O homem atacou a criança. E, então, ela não tinha mais a força de controlar elementos. Era fraca. Não tinha poder algum e sentia como se nunca o tivesse tido. Era a mais fraca das criações do mundo.
Que dor sentimos naquele instante, criança e tubarão. Sofria estatelada a criança. Fraca. Não era o sexo dos tubarões. Violência cantava aquele refrão. O homem fez tanta dor que a criança alucinou que não sentia mais dor alguma. A criança não sabia lutar. O tubarão, no entanto, sabia.
Nele também se fez algo naquele instante, algo inédito. Fez-se ódio. E estava inconsolável sob o peso da própria fragilidade no corpo da criança. Há tão pouco tempo, era deidade dos oceanos. E, tão de repente, pele frouxa. Esperamos morrer.
E, então, o tubarão me salvou, pois emergiu; lá longe, de nossa realidade tão melhor, disse vamos sobreviver.
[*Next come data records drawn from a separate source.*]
/-! ### ESC (chapter 09) -/

def Reg.ESC_CTRL_enable : Fld := ⟨0xb0000, 0, 1, 0⟩
def Reg.ESC_CTRL_len_mode : Fld := ⟨0xb0000, 1, 1, 1⟩
def Reg.ESC_CTRL_hold_stop : Fld := ⟨0xb0000, 2, 1, 0⟩
def Reg.ESC_CTRL_cyc_gate : Fld := ⟨0xb0000, 3, 1, 0⟩
def Reg.ESC_CTRL_suspend_drop : Fld := ⟨0xb0000, 4, 1, 0⟩
def Reg.ESC_STATUS_need_bal : Fld := ⟨0xb0004, 0, 1, 1⟩
def Reg.ESC_STATUS_need_port : Fld := ⟨0xb0004, 1, 1, 1⟩
def Reg.ESC_STATUS_bank_act : Fld := ⟨0xb0004, 2, 1, 0⟩
def Reg.ESC_STATUS_bank_pending : Fld := ⟨0xb0004, 3, 1, 0⟩
def Reg.ESC_SCHED_CFG_dec_lead : Fld := ⟨0xb0008, 0, 16, 6554⟩
def Reg.ESC_SCHED_CFG_tx_offset : Fld := ⟨0xb0008, 16, 16, 328⟩
def Reg.ESC_SCHED_CFG2_rx_guard : Fld := ⟨0xb000c, 0, 16, 1024⟩
def Reg.ESC_SCHED_CFG2_ofs_tol : Fld := ⟨0xb000c, 16, 8, 64⟩
def Reg.ESC_SCHED_CFG2_search_max : Fld := ⟨0xb000c, 24, 4, 8⟩
def Reg.ESC_BANK_bank_sel : Fld := ⟨0xb0010, 0, 1, 0⟩
def Reg.ESC_FRAME_LEN0_frame_len : Fld := ⟨0xb0014, 0, 9, 1⟩
def Reg.ESC_FRAME_LEN1_frame_len : Fld := ⟨0xb0018, 0, 9, 1⟩
def Reg.ESC_QCFG_sub_qmax : Fld := ⟨0xb001c, 0, 6, 8⟩
def Reg.ESC_ASYNC_DFLT_plan_a : Fld := ⟨0xb0020, 0, 6, 0⟩
def Reg.ESC_ASYNC_DFLT_valid_a : Fld := ⟨0xb0020, 6, 1, 0⟩
def Reg.ESC_ASYNC_DFLT_plan_b : Fld := ⟨0xb0020, 8, 6, 0⟩
def Reg.ESC_ASYNC_DFLT_valid_b : Fld := ⟨0xb0020, 14, 1, 0⟩
def Reg.ESC_SUB_CMD_ctx : Fld := ⟨0xb0030, 0, 17, 0⟩
def Reg.ESC_SUB_CMD_op : Fld := ⟨0xb0030, 17, 2, 0⟩
def Reg.ESC_SUB_CMD_busy : Fld := ⟨0xb0030, 19, 1, 0⟩
def Reg.ESC_SUB_DATA_sub_prof : Fld := ⟨0xb0034, 0, 6, 0⟩
def Reg.ESC_SUB_DATA_suspend : Fld := ⟨0xb0034, 6, 1, 0⟩
def Reg.ESC_SUB_DATA_pend : Fld := ⟨0xb0034, 7, 1, 0⟩
def Reg.ESC_SUB_DATA_qlen : Fld := ⟨0xb0034, 8, 6, 0⟩
def Reg.ESC_SUB_TOK_tok : Fld := ⟨0xb0038, 0, 32, 0⟩
def Reg.ESC_FUSEE_STAT_closed : Fld := ⟨0xb0040, 0, 16, 0⟩
def Reg.ESC_FUSEE_STAT_breach : Fld := ⟨0xb0040, 16, 16, 0⟩
def Reg.ESC_PORT_CTRL_cfg (i : Nat) : Fld := ⟨0xb0100 + 0x20 * i, 0, 1, 0⟩
def Reg.ESC_PORT_CTRL_ref_kbps (i : Nat) : Fld := ⟨0xb0100 + 0x20 * i, 1, 10, (if i ≤ 1 then 50 else if i ≤ 3 then 250 else 0)⟩
def Reg.ESC_PORT_IFS_ifs_us (i : Nat) : Fld := ⟨0xb0104 + 0x20 * i, 0, 16, (if i ≤ 1 then 1000 else if i ≤ 3 then 192 else 0)⟩
def Reg.ESC_PORT_RATE_rate (i : Nat) : Fld := ⟨0xb0108 + 0x20 * i, 0, 32, 0⟩
def Reg.ESC_PORT_BURST_burst (i : Nat) : Fld := ⟨0xb010c + 0x20 * i, 0, 24, 65535⟩
def Reg.ESC_PORT_TOK_tok (i : Nat) : Fld := ⟨0xb0110 + 0x20 * i, 0, 32, (65535 * 1024)⟩
def Reg.ESC_SVC_CTRL_prio (i : Nat) : Fld := ⟨0xb2000 + 0x20 * i, 0, 2, 3⟩
def Reg.ESC_SVC_CTRL_weight (i : Nat) : Fld := ⟨0xb2000 + 0x20 * i, 2, 8, 1⟩
def Reg.ESC_SVC_CTRL_path (i : Nat) : Fld := ⟨0xb2000 + 0x20 * i, 10, 2, 1⟩
def Reg.ESC_SVC_CTRL_slot_retries (i : Nat) : Fld := ⟨0xb2000 + 0x20 * i, 12, 4, 2⟩
def Reg.ESC_SVC_CTRL_async_after (i : Nat) : Fld := ⟨0xb2000 + 0x20 * i, 16, 16, 1000⟩
def Reg.ESC_SVC_RATE_rate (i : Nat) : Fld := ⟨0xb2004 + 0x20 * i, 0, 32, 0⟩
def Reg.ESC_SVC_BURST_burst (i : Nat) : Fld := ⟨0xb2008 + 0x20 * i, 0, 24, 65535⟩
def Reg.ESC_SVC_AGE_age_max (i : Nat) : Fld := ⟨0xb200c + 0x20 * i, 0, 16, 0⟩
def Reg.ESC_SVC_AGE_qmax (i : Nat) : Fld := ⟨0xb200c + 0x20 * i, 16, 16, 256⟩
def Reg.ESC_SVC_TOK_tok (i : Nat) : Fld := ⟨0xb2010 + 0x20 * i, 0, 32, (65535 * 1024)⟩
def Reg.ESC_SUBP_RATE_rate (i : Nat) : Fld := ⟨0xb3000 + 0x8 * i, 0, 32, 0⟩
def Reg.ESC_SUBP_BURST_burst (i : Nat) : Fld := ⟨0xb3004 + 0x8 * i, 0, 24, 65535⟩
def Reg.ESC_FUS_LO_lo_khz (i : Nat) : Fld := ⟨0xb3800 + 0x20 * i, 0, 22, 0⟩
def Reg.ESC_FUS_LO_band (i : Nat) : Fld := ⟨0xb3800 + 0x20 * i, 22, 1, 0⟩
def Reg.ESC_FUS_LO_valid (i : Nat) : Fld := ⟨0xb3800 + 0x20 * i, 31, 1, 0⟩
def Reg.ESC_FUS_HI_hi_khz (i : Nat) : Fld := ⟨0xb3804 + 0x20 * i, 0, 22, 0⟩
def Reg.ESC_FUS_DUTY_duty (i : Nat) : Fld := ⟨0xb3808 + 0x20 * i, 0, 17, 100⟩
def Reg.ESC_FUS_WIN_window_s (i : Nat) : Fld := ⟨0xb380c + 0x20 * i, 0, 12, 3600⟩
def Reg.ESC_FUS_RESV_resv (i : Nat) : Fld := ⟨0xb3810 + 0x20 * i, 0, 17, 0⟩
def Reg.ESC_FUS_SUM_sum (i : Nat) : Fld := ⟨0xb3814 + 0x20 * i, 0, 32, 0⟩
def Reg.ESC_FUS_HOLD_hold (i : Nat) : Fld := ⟨0xb3818 + 0x20 * i, 0, 32, 0⟩
def Reg.ESC_SLOT_A_cyc (i : Nat) : Fld := ⟨0xb4000 + 0x10 * i, 0, 8, 0⟩
def Reg.ESC_SLOT_A_angle (i : Nat) : Fld := ⟨0xb4000 + 0x10 * i, 16, 16, 0⟩
def Reg.ESC_SLOT_B_len (i : Nat) : Fld := ⟨0xb4004 + 0x10 * i, 0, 16, 0⟩
def Reg.ESC_SLOT_B_dir (i : Nat) : Fld := ⟨0xb4004 + 0x10 * i, 16, 1, 0⟩
def Reg.ESC_SLOT_B_valid (i : Nat) : Fld := ⟨0xb4004 + 0x10 * i, 17, 1, 0⟩
def Reg.ESC_SLOT_B_chain (i : Nat) : Fld := ⟨0xb4004 + 0x10 * i, 18, 2, 0⟩
def Reg.ESC_SLOT_B_plan (i : Nat) : Fld := ⟨0xb4004 + 0x10 * i, 20, 6, 0⟩
def Reg.ESC_SLOT_C_svc_mask (i : Nat) : Fld := ⟨0xb4008 + 0x10 * i, 0, 16, 0⟩
def Reg.ESC_SLOT_C_lgroup (i : Nat) : Fld := ⟨0xb4008 + 0x10 * i, 16, 8, 255⟩

/-! ### FWD (chapter 10) -/

def Reg.FWD_CTRL_enable : Fld := ⟨0xc0000, 0, 1, 0⟩
def Reg.FWD_CTRL_learn_en : Fld := ⟨0xc0000, 1, 1, 1⟩
def Reg.FWD_CTRL_rte_mode : Fld := ⟨0xc0000, 2, 1, 0⟩
def Reg.FWD_CTRL_miss_action : Fld := ⟨0xc0000, 3, 1, 0⟩
def Reg.FWD_CTRL_rte_fail_action : Fld := ⟨0xc0000, 4, 1, 0⟩
def Reg.FWD_STATUS_need_ctx : Fld := ⟨0xc0004, 0, 1, 1⟩
def Reg.FWD_HASH_SEED0_seed0 : Fld := ⟨0xc0008, 0, 32, 0⟩
def Reg.FWD_HASH_SEED1_seed1 : Fld := ⟨0xc000c, 0, 32, 1515870810⟩
def Reg.FWD_NT_CFG_max_kicks : Fld := ⟨0xc0010, 0, 8, 64⟩
def Reg.FWD_LEARN_CFG_learn_hold : Fld := ⟨0xc0014, 0, 16, 2000⟩
def Reg.FWD_LEARN_CFG_lq_hyst : Fld := ⟨0xc0014, 16, 8, 8⟩
def Reg.FWD_REORDER_CFG_reorder_lim : Fld := ⟨0xc0018, 0, 14, 1000⟩
def Reg.FWD_REASM_CFG_reasm_timeout : Fld := ⟨0xc001c, 0, 16, 10000⟩
def Reg.FWD_REASM_CFG_reasm_per_node : Fld := ⟨0xc001c, 16, 4, 4⟩
def Reg.FWD_REASM_CFG2_reasm_max : Fld := ⟨0xc0020, 0, 11, 1280⟩
def Reg.FWD_SITE_ADDR_addr (i : Nat) : Fld := ⟨0xc0030 + 0x4 * i, 0, 32, 0⟩
def Reg.FWD_DGRAM_TAG_tag : Fld := ⟨0xc0040, 0, 16, 0⟩
def Reg.FWD_NT_FILL_nt_fill : Fld := ⟨0xc0044, 0, 19, 0⟩
def Reg.FWD_REASM_FILL_in_use : Fld := ⟨0xc0048, 0, 13, 0⟩
def Reg.FWD_PAR_LOG_table : Fld := ⟨0xc004c, 0, 2, 0⟩
def Reg.FWD_PAR_LOG_index : Fld := ⟨0xc004c, 2, 18, 0⟩
def Reg.FWD_PAR_LOG_logged : Fld := ⟨0xc004c, 31, 1, 0⟩
def Reg.FWD_NT_CMD_op : Fld := ⟨0xc0100, 0, 3, 0⟩
def Reg.FWD_NT_CMD_kind : Fld := ⟨0xc0100, 3, 1, 0⟩
def Reg.FWD_NT_CMD_busy : Fld := ⟨0xc0100, 16, 1, 0⟩
def Reg.FWD_NT_CMD_result : Fld := ⟨0xc0100, 17, 3, 0⟩
def Reg.FWD_NT_KEY_LO_key : Fld := ⟨0xc0104, 0, 32, 0⟩
def Reg.FWD_NT_KEY_HI_key : Fld := ⟨0xc0108, 0, 32, 0⟩
def Reg.FWD_NT_ARG_LO_arg : Fld := ⟨0xc010c, 0, 32, 0⟩
def Reg.FWD_NT_ARG_HI_arg : Fld := ⟨0xc0110, 0, 32, 0⟩
def Reg.FWD_NT_ARG_CTX_ctx : Fld := ⟨0xc0114, 0, 17, 0⟩
def Reg.FWD_NT_ARG_CTX_refs : Fld := ⟨0xc0114, 24, 8, 0⟩
def Reg.FWD_NT_IDX_idx : Fld := ⟨0xc0118, 0, 18, 0⟩
def Reg.FWD_NT_RD_word (i : Nat) : Fld := ⟨0xc0120 + 0x4 * i, 0, 32, 0⟩
def Reg.FWD_PT_CMD_op : Fld := ⟨0xc0200, 0, 2, 0⟩
def Reg.FWD_PT_CMD_plen : Fld := ⟨0xc0200, 8, 8, 0⟩
def Reg.FWD_PT_CMD_index : Fld := ⟨0xc0200, 16, 12, 0⟩
def Reg.FWD_PT_CMD_busy : Fld := ⟨0xc0200, 28, 1, 0⟩
def Reg.FWD_PT_CMD_result : Fld := ⟨0xc0200, 29, 3, 0⟩
def Reg.FWD_PT_VAL_addr (i : Nat) : Fld := ⟨0xc0204 + 0x4 * i, 0, 32, 0⟩
def Reg.FWD_PT_CTL_port_v : Fld := ⟨0xc0214, 0, 3, 0⟩
def Reg.FWD_PT_CTL_dscp_v : Fld := ⟨0xc0214, 3, 6, 0⟩
def Reg.FWD_PT_CTL_port_m : Fld := ⟨0xc0214, 16, 3, 0⟩
def Reg.FWD_PT_CTL_dscp_m : Fld := ⟨0xc0214, 19, 6, 0⟩
def Reg.FWD_PT_ACT_action : Fld := ⟨0xc0218, 0, 2, 0⟩
def Reg.FWD_PT_ACT_port : Fld := ⟨0xc0218, 2, 3, 0⟩
def Reg.FWD_PT_ACT_svc : Fld := ⟨0xc0218, 5, 4, 0⟩
def Reg.FWD_PT_ACT_sci : Fld := ⟨0xc0218, 9, 4, 0⟩
def Reg.FWD_PT_FILL_count : Fld := ⟨0xc021c, 0, 13, 0⟩
def Reg.FWD_SCI_LO_pfx_lo (i : Nat) : Fld := ⟨0xc0300 + 0x10 * i, 0, 32, 0⟩
def Reg.FWD_SCI_HI_pfx_hi (i : Nat) : Fld := ⟨0xc0304 + 0x10 * i, 0, 32, 0⟩
def Reg.FWD_SCI_CTRL_valid (i : Nat) : Fld := ⟨0xc0308 + 0x10 * i, 0, 1, 0⟩

/-! ### CTX (chapter 11) -/

def Reg.CTX_CTRL_enable : Fld := ⟨0xd0000, 0, 1, 0⟩
def Reg.CTX_CTRL_flush : Fld := ⟨0xd0000, 1, 1, 0⟩
def Reg.CTX_STATUS_selftest_done : Fld := ⟨0xd0004, 0, 1, 0⟩
def Reg.CTX_STATUS_selftest_pass : Fld := ⟨0xd0004, 1, 1, 0⟩
def Reg.CTX_STATUS_pool_err : Fld := ⟨0xd0004, 2, 1, 0⟩
def Reg.CTX_STATUS_flush_busy : Fld := ⟨0xd0004, 3, 1, 0⟩
def Reg.CTX_STATUS_bad_bank : Fld := ⟨0xd0004, 8, 5, 0⟩
def Reg.CTX_CKPT_CFG_ckpt_interval : Fld := ⟨0xd0008, 0, 12, 60⟩
def Reg.CTX_CKPT_CFG_sweep_rings : Fld := ⟨0xd0008, 16, 7, 127⟩
def Reg.CTX_CKPT_STAT_sweep_num : Fld := ⟨0xd000c, 0, 32, 0⟩
def Reg.CTX_ACC_CMD_ctx : Fld := ⟨0xd0010, 0, 17, 0⟩
def Reg.CTX_ACC_CMD_op : Fld := ⟨0xd0010, 17, 3, 0⟩
def Reg.CTX_ACC_CMD_line_mask : Fld := ⟨0xd0010, 20, 3, 7⟩
def Reg.CTX_ACC_CMD_busy : Fld := ⟨0xd0010, 24, 1, 0⟩
def Reg.CTX_ACC_CMD_result : Fld := ⟨0xd0010, 25, 2, 0⟩
def Reg.CTX_ACC_ADJ_LO_adj : Fld := ⟨0xd0014, 0, 32, 0⟩
def Reg.CTX_ACC_ADJ_HI_adj : Fld := ⟨0xd0018, 0, 32, 0⟩
def Reg.CTX_ACC_UNC_unc : Fld := ⟨0xd001c, 0, 32, 0⟩
def Reg.CTX_FC_CFG_fc_margin : Fld := ⟨0xd0020, 0, 16, 16384⟩
def Reg.CTX_RESV_SEQ_seq : Fld := ⟨0xd0024, 0, 32, 0⟩
def Reg.CTX_RESV_CONF_conf : Fld := ⟨0xd0028, 0, 32, 0⟩
def Reg.CTX_RESV_OUT_outstanding : Fld := ⟨0xd002c, 0, 9, 0⟩
def Reg.CTX_PAR_LOG_ctx : Fld := ⟨0xd0030, 0, 17, 0⟩
def Reg.CTX_PAR_LOG_line : Fld := ⟨0xd0030, 17, 2, 0⟩
def Reg.CTX_PAR_LOG_logged : Fld := ⟨0xd0030, 31, 1, 0⟩
def Reg.CTX_POOL_CNT_count (i : Nat) : Fld := ⟨0xd0040 + 0x8 * i, 0, 15, (Config.poolReset i)⟩
def Reg.CTX_POOL_FREE_free (i : Nat) : Fld := ⟨0xd0044 + 0x8 * i, 0, 15, (Config.poolReset i)⟩
def Reg.CTX_WIN_word (i : Nat) : Fld := ⟨0xd0100 + 0x4 * i, 0, 32, 0⟩

/-! ### JWL (chapter 12) -/

def Reg.JWL_CTRL_enable : Fld := ⟨0xe0000, 0, 1, 0⟩
def Reg.JWL_CTRL_join_unsec : Fld := ⟨0xe0000, 1, 1, 0⟩
def Reg.JWL_STATUS_lc_state : Fld := ⟨0xe0004, 0, 3, 0⟩
def Reg.JWL_STATUS_lc_busy : Fld := ⟨0xe0004, 3, 1, 0⟩
def Reg.JWL_STATUS_sweep_busy : Fld := ⟨0xe0004, 4, 1, 0⟩
def Reg.JWL_STATUS_lc_read : Fld := ⟨0xe0004, 5, 1, 0⟩
def Reg.JWL_STATUS_deriv_q : Fld := ⟨0xe0004, 8, 7, 0⟩
def Reg.JWL_CACHE_entries : Fld := ⟨0xe0008, 0, 14, 0⟩
def Reg.JWL_CACHE_flush : Fld := ⟨0xe0008, 16, 1, 0⟩
def Reg.JWL_LC_CMD_target : Fld := ⟨0xe000c, 0, 3, 0⟩
def Reg.JWL_LC_CMD_go : Fld := ⟨0xe000c, 31, 1, 0⟩
def Reg.JWL_LC_RES_result : Fld := ⟨0xe0010, 0, 2, 0⟩
def Reg.JWL_DEVID_LO_device_id : Fld := ⟨0xe0014, 0, 32, Config.deviceIdLo.toNat⟩
def Reg.JWL_DEVID_HI_device_id : Fld := ⟨0xe0018, 0, 32, Config.deviceIdHi.toNat⟩
def Reg.JWL_GROUP_slot (i : Nat) : Fld := ⟨0xe0040 + 0x4 * i, 0, 10, 0⟩
def Reg.JWL_GROUP_valid (i : Nat) : Fld := ⟨0xe0040 + 0x4 * i, 31, 1, 0⟩
def Reg.JWL_MEAS_word (i j : Nat) : Fld := ⟨0xe0080 + 0x20 * i + 0x4 * j, 0, 32, 0⟩
def Reg.JWL_CMD_op (i : Nat) : Fld := ⟨0xe1000 + 0x400 * i, 0, 4, 0⟩
def Reg.JWL_CMD_slot (i : Nat) : Fld := ⟨0xe1000 + 0x400 * i, 4, 10, 0⟩
def Reg.JWL_CMD_busy (i : Nat) : Fld := ⟨0xe1000 + 0x400 * i, 16, 1, 0⟩
def Reg.JWL_CMD_result (i : Nat) : Fld := ⟨0xe1000 + 0x400 * i, 20, 4, 0⟩
def Reg.JWL_ATTR_type (i : Nat) : Fld := ⟨0xe1004 + 0x400 * i, 0, 3, 0⟩
def Reg.JWL_ATTR_world (i : Nat) : Fld := ⟨0xe1004 + 0x400 * i, 3, 1, 0⟩
def Reg.JWL_ATTR_masters (i : Nat) : Fld := ⟨0xe1004 + 0x400 * i, 4, 5, 0⟩
def Reg.JWL_ATTR_lc_mask (i : Nat) : Fld := ⟨0xe1004 + 0x400 * i, 9, 5, 6⟩
def Reg.JWL_ATTR_parent (i : Nat) : Fld := ⟨0xe1004 + 0x400 * i, 14, 10, 1023⟩
def Reg.JWL_ATTR_lc_auth (i : Nat) : Fld := ⟨0xe1004 + 0x400 * i, 24, 1, 0⟩
def Reg.JWL_ATTR_depth (i : Nat) : Fld := ⟨0xe1004 + 0x400 * i, 25, 3, 0⟩
def Reg.JWL_ATTR_state (i : Nat) : Fld := ⟨0xe1004 + 0x400 * i, 30, 2, 0⟩
def Reg.JWL_DOMAIN_domain (i : Nat) : Fld := ⟨0xe1008 + 0x400 * i, 0, 32, 0⟩
def Reg.JWL_GEN_gen (i : Nat) : Fld := ⟨0xe100c + 0x400 * i, 0, 16, 0⟩
def Reg.JWL_KEY_key (i j : Nat) : Fld := ⟨0xe1010 + 0x400 * i + 0x4 * j, 0, 32, 0⟩
def Reg.JWL_LABEL_label (i j : Nat) : Fld := ⟨0xe1050 + 0x400 * i + 0x4 * j, 0, 32, 0⟩
def Reg.JWL_JOB_ADDR_LO_addr (i : Nat) : Fld := ⟨0xe1060 + 0x400 * i, 0, 32, 0⟩
def Reg.JWL_JOB_ADDR_HI_addr (i : Nat) : Fld := ⟨0xe1064 + 0x400 * i, 0, 32, 0⟩
def Reg.JWL_JOB_LEN_len (i : Nat) : Fld := ⟨0xe1068 + 0x400 * i, 0, 25, 0⟩
def Reg.JWL_DIGEST_word (i j : Nat) : Fld := ⟨0xe1080 + 0x400 * i + 0x4 * j, 0, 32, 0⟩
def Reg.JWL_SIG_word (i j : Nat) : Fld := ⟨0xe10a0 + 0x400 * i + 0x4 * j, 0, 32, 0⟩
def Reg.JWL_ATTRES_word (i j : Nat) : Fld := ⟨0xe1100 + 0x400 * i + 0x4 * j, 0, 32, 0⟩

/-! ### HIF (chapter 13) -/

def Reg.HIF_STATUS_link_up : Fld := ⟨0xf0004, 0, 1, 0⟩
def Reg.HIF_STATUS_speed : Fld := ⟨0xf0004, 1, 2, 0⟩
def Reg.HIF_STATUS_width : Fld := ⟨0xf0004, 3, 2, 0⟩
def Reg.HIF_STATUS_standalone : Fld := ⟨0xf0004, 5, 1, 0⟩
def Reg.HIF_STATUS_bme : Fld := ⟨0xf0004, 6, 1, 0⟩
def Reg.HIF_ID_vendor_id : Fld := ⟨0xf0008, 0, 16, Config.vendorId.toNat⟩
def Reg.HIF_ID_device_id : Fld := ⟨0xf0008, 16, 16, 33064⟩
def Reg.HIF_DMA_CFG_fetch_batch : Fld := ⟨0xf000c, 0, 4, 8⟩
def Reg.HIF_SVC_MAP_ring_base (i : Nat) : Fld := ⟨0xf0040 + 0x4 * i, 0, 7, 0⟩
def Reg.HIF_SVC_MAP_ring_log2 (i : Nat) : Fld := ⟨0xf0040 + 0x4 * i, 7, 3, 0⟩
def Reg.HIF_SVC_MAP_valid (i : Nat) : Fld := ⟨0xf0040 + 0x4 * i, 31, 1, 0⟩
def Reg.HIF_RSN_SVC0_svc : Fld := ⟨0xf0080, 0, 32, 0⟩
def Reg.HIF_RSN_SVC1_svc : Fld := ⟨0xf0084, 0, 12, 0⟩
def Reg.HIF_VEC_CFG_coal_cnt (i : Nat) : Fld := ⟨0xf0100 + 0x4 * i, 0, 8, 1⟩
def Reg.HIF_VEC_CFG_coal_us (i : Nat) : Fld := ⟨0xf0100 + 0x4 * i, 8, 16, 0⟩
def Reg.HIF_VEC_CFG_dest (i : Nat) : Fld := ⟨0xf0100 + 0x4 * i, 31, 1, 0⟩
def Reg.HIF_RING_CTRL_enable (i : Nat) : Fld := ⟨0xf1000 + 0x40 * i, 0, 1, 0⟩
def Reg.HIF_RING_CTRL_owner (i : Nat) : Fld := ⟨0xf1000 + 0x40 * i, 1, 1, 0⟩
def Reg.HIF_RING_CTRL_log2_size (i : Nat) : Fld := ⟨0xf1000 + 0x40 * i, 2, 4, 4⟩
def Reg.HIF_RING_CTRL_vector (i : Nat) : Fld := ⟨0xf1000 + 0x40 * i, 6, 6, 0⟩
def Reg.HIF_RING_CTRL_irq_en (i : Nat) : Fld := ⟨0xf1000 + 0x40 * i, 12, 1, 0⟩
def Reg.HIF_RING_CTRL_wb_en (i : Nat) : Fld := ⟨0xf1000 + 0x40 * i, 13, 1, 0⟩
def Reg.HIF_RING_BASE_LO_base (i : Nat) : Fld := ⟨0xf1004 + 0x40 * i, 0, 32, 0⟩
def Reg.HIF_RING_BASE_HI_base (i : Nat) : Fld := ⟨0xf1008 + 0x40 * i, 0, 32, 0⟩
def Reg.HIF_RING_AUX_LO_aux (i : Nat) : Fld := ⟨0xf100c + 0x40 * i, 0, 32, 0⟩
def Reg.HIF_RING_AUX_HI_aux (i : Nat) : Fld := ⟨0xf1010 + 0x40 * i, 0, 32, 0⟩
def Reg.HIF_RING_WB_LO_wb (i : Nat) : Fld := ⟨0xf1014 + 0x40 * i, 0, 32, 0⟩
def Reg.HIF_RING_WB_HI_wb (i : Nat) : Fld := ⟨0xf1018 + 0x40 * i, 0, 32, 0⟩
Fez mexer braços e pernas. Fez corpo se erguer e pés chisparem pelas areias. Que o mar devorasse a todos nós, criança, homem, tubarão. Corriam os três e sabia que de lá nenhum jamais voltaria.
Violência. A criança lutava, lutou. Fraca. Desesperada para que o mar viesse. Fraca. Era preciso se tornar tubarão: tomada de um medo sem nome. Ali e agora deveria se tornar tubarão. Corra, corra. O tubarão fazia fugir. E corriam feridos ao verde opaco, às sombras cinzas. Areia espirrando dos pés, pés afundando na areia; as ondas que estapeavam as areias úmidas, cantiga em pó. O mar esperava a criança.
Era o momento. Jogou-se nas ondas assim que os tornozelos sentiram a água. Corpo em colisão com as espumas, foi abraçado por uma onda. E tudo era silêncio. O silêncio do se afogar, que já conhecia. Atrás vinha o homem. Ele procurava a criança gota nas águas. Esperava que o mar me matasse antes. E, então, por um segundo fui para sempre a criança, até que não o era. Transformação para além da dor ou do prazer: era sendo. Veio o tubarão e se foi a criança. Nos olhamos estáticos: apaixonados pelo que vimos no espelho. A criança partiu no ventre da onda que passou. Nunca mais a vi. Estava feliz por partir, eu sabia. Por um momento, quis pedir que ficasse em meu dorso, que nadasse comigo para sempre, mas sabia que ela recusaria. Ela queria partir; sabia que a criança no dorso confundiria o tubarão, seria um atraso.
O corpo que fugiu nas ondas emergiu, não mais criança. O tubarão matou tranquilo o homem que procurava. Afogou, rasgou, levou pedaços e espalhou em volta.
Violência faz gente adulta. Tubarão.